As compared to 1980s and 90s, currently the vultures’ population has gone down by 90 per cent in the country and this alarming drop in their number is due to widespread use of non-steroidal anti-inflammatory drugs (NSAIDs).

These medicines cause renal failure when ingested.

Yet since 2006, only one such drug has been banned here in Pakistan and that too when the region’s collective vulture population was decreased by more than 95 per cent from the mid-1990s onwards.

In Sindh, the health officials have now imposed restriction on two more common drugs after years of demands and lobbying by conservationists.

According to World Wildlife Fund Pakistan chapter’s representative, Muhammad Jamshed Iqbal, the restriction is a result of long, consistent efforts by environmentalists.

“First we decided to restrict these drugs’ availability,” he said. “We wrote to the provincial health secretary asking him to restrict these two drugs from the area.

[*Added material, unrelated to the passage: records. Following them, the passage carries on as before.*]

@[simp] theorem State.record_cfg : (s.record).cfg = s.cfg := rfl
@[simp] theorem State.record_inputs : (s.record).inputs = s.inputs := rfl
@[simp] theorem State.record_stream : (s.record).stream = s.stream := rfl
@[simp] theorem State.record_nextWord : (s.record).nextWord = s.nextWord + 1 := rfl
@[simp] theorem State.record_results : (s.record).results = s.results ++ [s.out] := rfl
@[simp] theorem State.record_odd : (s.record).odd = s.odd := rfl
@[simp] theorem State.record_suspended : (s.record).suspended = s.suspended := rfl
@[simp] theorem State.record_word : (s.record).word = s.word := rfl
@[simp] theorem State.record_out : (s.record).out = s.out := rfl
@[simp] theorem State.record_ports : (s.record).ports = s.ports := rfl
@[simp] theorem State.record_code : (s.record).code = s.code := rfl
@[simp] theorem State.record_identity : (s.record).identity = s.identity := rfl
@[simp] theorem State.record_nameOf : (s.record).nameOf = s.nameOf := rfl
@[simp] theorem State.record_shortName : (s.record).shortName = s.shortName := rfl
@[simp] theorem State.record_vendorName : (s.record).vendorName = s.vendorName := rfl
@[simp] theorem State.record_name : (s.record).name = s.name := rfl
@[simp] theorem State.record_parsed : (s.record).parsed = s.parsed := rfl

@[simp] theorem State.presentCode_cfg (c : Byte) : (s.presentCode c).cfg = s.cfg := rfl
@[simp] theorem State.presentCode_inputs (c : Byte) : (s.presentCode c).inputs = s.inputs := rfl
@[simp] theorem State.presentCode_stream (c : Byte) : (s.presentCode c).stream = s.stream := rfl
@[simp] theorem State.presentCode_nextWord (c : Byte) : (s.presentCode c).nextWord = s.nextWord := rfl
@[simp] theorem State.presentCode_results (c : Byte) : (s.presentCode c).results = s.results := rfl
@[simp] theorem State.presentCode_odd (c : Byte) : (s.presentCode c).odd = s.odd := rfl
@[simp] theorem State.presentCode_suspended (c : Byte) : (s.presentCode c).suspended = s.suspended := rfl
@[simp] theorem State.presentCode_word (c : Byte) : (s.presentCode c).word = s.word := rfl
@[simp] theorem State.presentCode_out (c : Byte) : (s.presentCode c).out = s.out := rfl
@[simp] theorem State.presentCode_ports (c : Byte) : (s.presentCode c).ports = s.ports := rfl
@[simp] theorem State.presentCode_code (c : Byte) : (s.presentCode c).code = c := rfl
@[simp] theorem State.presentCode_identity (c : Byte) : (s.presentCode c).identity = resolve s.cfg.params c := rfl
@[simp] theorem State.presentCode_nameOf (c : Byte) : (s.presentCode c).nameOf = s.nameOf := rfl
@[simp] theorem State.presentCode_shortName (c : Byte) : (s.presentCode c).shortName = s.shortName := rfl
@[simp] theorem State.presentCode_vendorName (c : Byte) : (s.presentCode c).vendorName = s.vendorName := rfl
@[simp] theorem State.presentCode_name (c : Byte) : (s.presentCode c).name = s.name := rfl
@[simp] theorem State.presentCode_parsed (c : Byte) : (s.presentCode c).parsed = s.parsed := rfl

@[simp] theorem State.presentIdentity_cfg (id : Identity) : (s.presentIdentity id).cfg = s.cfg := rfl
@[simp] theorem State.presentIdentity_inputs (id : Identity) : (s.presentIdentity id).inputs = s.inputs := rfl
@[simp] theorem State.presentIdentity_stream (id : Identity) : (s.presentIdentity id).stream = s.stream := rfl
@[simp] theorem State.presentIdentity_nextWord (id : Identity) : (s.presentIdentity id).nextWord = s.nextWord := rfl
@[simp] theorem State.presentIdentity_results (id : Identity) : (s.presentIdentity id).results = s.results := rfl
@[simp] theorem State.presentIdentity_odd (id : Identity) : (s.presentIdentity id).odd = s.odd := rfl
@[simp] theorem State.presentIdentity_suspended (id : Identity) : (s.presentIdentity id).suspended = s.suspended := rfl
@[simp] theorem State.presentIdentity_word (id : Identity) : (s.presentIdentity id).word = s.word := rfl
@[simp] theorem State.presentIdentity_out (id : Identity) : (s.presentIdentity id).out = s.out := rfl
@[simp] theorem State.presentIdentity_ports (id : Identity) : (s.presentIdentity id).ports = s.ports := rfl
@[simp] theorem State.presentIdentity_code (id : Identity) : (s.presentIdentity id).code = s.code := rfl
@[simp] theorem State.presentIdentity_identity (id : Identity) : (s.presentIdentity id).identity = s.identity := rfl
@[simp] theorem State.presentIdentity_nameOf (id : Identity) : (s.presentIdentity id).nameOf = id := rfl
@[simp] theorem State.presentIdentity_shortName (id : Identity) : (s.presentIdentity id).shortName = renderShort s.cfg.params id := rfl
@[simp] theorem State.presentIdentity_vendorName (id : Identity) : (s.presentIdentity id).vendorName = renderVendor s.cfg.params id := rfl
@[simp] theorem State.presentIdentity_name (id : Identity) : (s.presentIdentity id).name = s.name := rfl
@[simp] theorem State.presentIdentity_parsed (id : Identity) : (s.presentIdentity id).parsed = s.parsed := rfl

@[simp] theorem State.presentName_cfg (n : Name) : (s.presentName n).cfg = s.cfg := rfl
@[simp] theorem State.presentName_inputs (n : Name) : (s.presentName n).inputs = s.inputs := rfl
@[simp] theorem State.presentName_stream (n : Name) : (s.presentName n).stream = s.stream := rfl
@[simp] theorem State.presentName_nextWord (n : Name) : (s.presentName n).nextWord = s.nextWord := rfl
@[simp] theorem State.presentName_results (n : Name) : (s.presentName n).results = s.results := rfl
@[simp] theorem State.presentName_odd (n : Name) : (s.presentName n).odd = s.odd := rfl
@[simp] theorem State.presentName_suspended (n : Name) : (s.presentName n).suspended = s.suspended := rfl
@[simp] theorem State.presentName_word (n : Name) : (s.presentName n).word = s.word := rfl
@[simp] theorem State.presentName_out (n : Name) : (s.presentName n).out = s.out := rfl
@[simp] theorem State.presentName_ports (n : Name) : (s.presentName n).ports = s.ports := rfl
@[simp] theorem State.presentName_code (n : Name) : (s.presentName n).code = s.code := rfl
@[simp] theorem State.presentName_identity (n : Name) : (s.presentName n).identity = s.identity := rfl
@[simp] theorem State.presentName_nameOf (n : Name) : (s.presentName n).nameOf = s.nameOf := rfl
@[simp] theorem State.presentName_shortName (n : Name) : (s.presentName n).shortName = s.shortName := rfl
@[simp] theorem State.presentName_vendorName (n : Name) : (s.presentName n).vendorName = s.vendorName := rfl
@[simp] theorem State.presentName_name (n : Name) : (s.presentName n).name = n := rfl
@[simp] theorem State.presentName_parsed (n : Name) : (s.presentName n).parsed = parseShort s.cfg.params n := rfl

@[simp] theorem State.presentStream_cfg (bytes : List Byte) : (s.presentStream bytes).cfg = s.cfg := rfl
@[simp] theorem State.presentStream_inputs (bytes : List Byte) : (s.presentStream bytes).inputs = s.inputs := rfl
@[simp] theorem State.presentStream_stream (bytes : List Byte) : (s.presentStream bytes).stream = bytes := rfl
@[simp] theorem State.presentStream_nextWord (bytes : List Byte) : (s.presentStream bytes).nextWord = 0 := rfl
@[simp] theorem State.presentStream_results (bytes : List Byte) : (s.presentStream bytes).results = [] := rfl
@[simp] theorem State.presentStream_odd (bytes : List Byte) : (s.presentStream bytes).odd = oddFlag bytes := rfl
@[simp] theorem State.presentStream_suspended (bytes : List Byte) : (s.presentStream bytes).suspended = s.runsToResume := rfl
@[simp] theorem State.presentStream_word (bytes : List Byte) : (s.presentStream bytes).word = s.word := rfl
@[simp] theorem State.presentStream_out (bytes : List Byte) : (s.presentStream bytes).out = s.out := rfl
@[simp] theorem State.presentStream_ports (bytes : List Byte) : (s.presentStream bytes).ports = s.ports := rfl
@[simp] theorem State.presentStream_code (bytes : List Byte) : (s.presentStream bytes).code = s.code := rfl
@[simp] theorem State.presentStream_identity (bytes : List Byte) : (s.presentStream bytes).identity = s.identity := rfl
@[simp] theorem State.presentStream_nameOf (bytes : List Byte) : (s.presentStream bytes).nameOf = s.nameOf := rfl
@[simp] theorem State.presentStream_shortName (bytes : List Byte) : (s.presentStream bytes).shortName = s.shortName := rfl
@[simp] theorem State.presentStream_vendorName (bytes : List Byte) : (s.presentStream bytes).vendorName = s.vendorName := rfl
@[simp] theorem State.presentStream_name (bytes : List Byte) : (s.presentStream bytes).name = s.name := rfl
@[simp] theorem State.presentStream_parsed (bytes : List Byte) : (s.presentStream bytes).parsed = s.parsed := rfl

@[simp] theorem State.resume_cfg (r : Run) (rest : List Run) : (s.resume r rest).cfg = s.cfg := rfl
@[simp] theorem State.resume_inputs (r : Run) (rest : List Run) : (s.resume r rest).inputs = s.inputs := rfl
@[simp] theorem State.resume_stream (r : Run) (rest : List Run) : (s.resume r rest).stream = r.stream := rfl
@[simp] theorem State.resume_nextWord (r : Run) (rest : List Run) : (s.resume r rest).nextWord = r.nextWord := rfl
@[simp] theorem State.resume_results (r : Run) (rest : List Run) : (s.resume r rest).results = r.results := rfl
@[simp] theorem State.resume_odd (r : Run) (rest : List Run) : (s.resume r rest).odd = r.odd := rfl
@[simp] theorem State.resume_suspended (r : Run) (rest : List Run) : (s.resume r rest).suspended = rest := rfl
@[simp] theorem State.resume_word (r : Run) (rest : List Run) : (s.resume r rest).word = s.word := rfl
@[simp] theorem State.resume_out (r : Run) (rest : List Run) : (s.resume r rest).out = s.out := rfl
@[simp] theorem State.resume_ports (r : Run) (rest : List Run) : (s.resume r rest).ports = s.ports := rfl
@[simp] theorem State.resume_code (r : Run) (rest : List Run) : (s.resume r rest).code = s.code := rfl
@[simp] theorem State.resume_identity (r : Run) (rest : List Run) : (s.resume r rest).identity = s.identity := rfl
@[simp] theorem State.resume_nameOf (r : Run) (rest : List Run) : (s.resume r rest).nameOf = s.nameOf := rfl
@[simp] theorem State.resume_shortName (r : Run) (rest : List Run) : (s.resume r rest).shortName = s.shortName := rfl
@[simp] theorem State.resume_vendorName (r : Run) (rest : List Run) : (s.resume r rest).vendorName = s.vendorName := rfl
@[simp] theorem State.resume_name (r : Run) (rest : List Run) : (s.resume r rest).name = s.name := rfl
@[simp] theorem State.resume_parsed (r : Run) (rest : List Run) : (s.resume r rest).parsed = s.parsed := rfl

theorem State.runsToResume_of_word {s : State} {w : Word} (h : wordAt s.stream s.nextWord = some w) :
    s.runsToResume = s.currentRun :: s.suspended := by
  simp [State.runsToResume, h]

theorem State.runsToResume_of_ended {s : State} (h : wordAt s.stream s.nextWord = none) :
    s.runsToResume = s.suspended := by
  simp [State.runsToResume, h]

end Sys2Proof.Machine
end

They have restricted this drug and that is good news for the province’s vultures.”

The Chief Drug Inspector of Sindh has also ordered regional and district drug inspectors to restrict the use of aceclofenac and ketoprofen.

The Pakistan Vulture Restoration Project (PVRP) led by Iqbal has spent the past 12 years campaigning for the banning of the toxic non-steroidal anti-inflammatory drugs (NSAIDs) which cause kidney failure in the birds.

According to well known environmentalist Munir Ahmed in Islamabad, vultures control the population of disease-carrying scavengers that are a threat to human health.

These birds hold the key to ecosystem, he said, and the potential for disease transmission is reduced.

Without vultures, the number of mammalian scavengers increases, which gives rise to the threat of potential for disease transmission, threatening the health of humans and wildlife, he said. The government must ensure that recent restrictions on particular veterinary drugs, typically used in the breeding of livestock, are enforced, he said.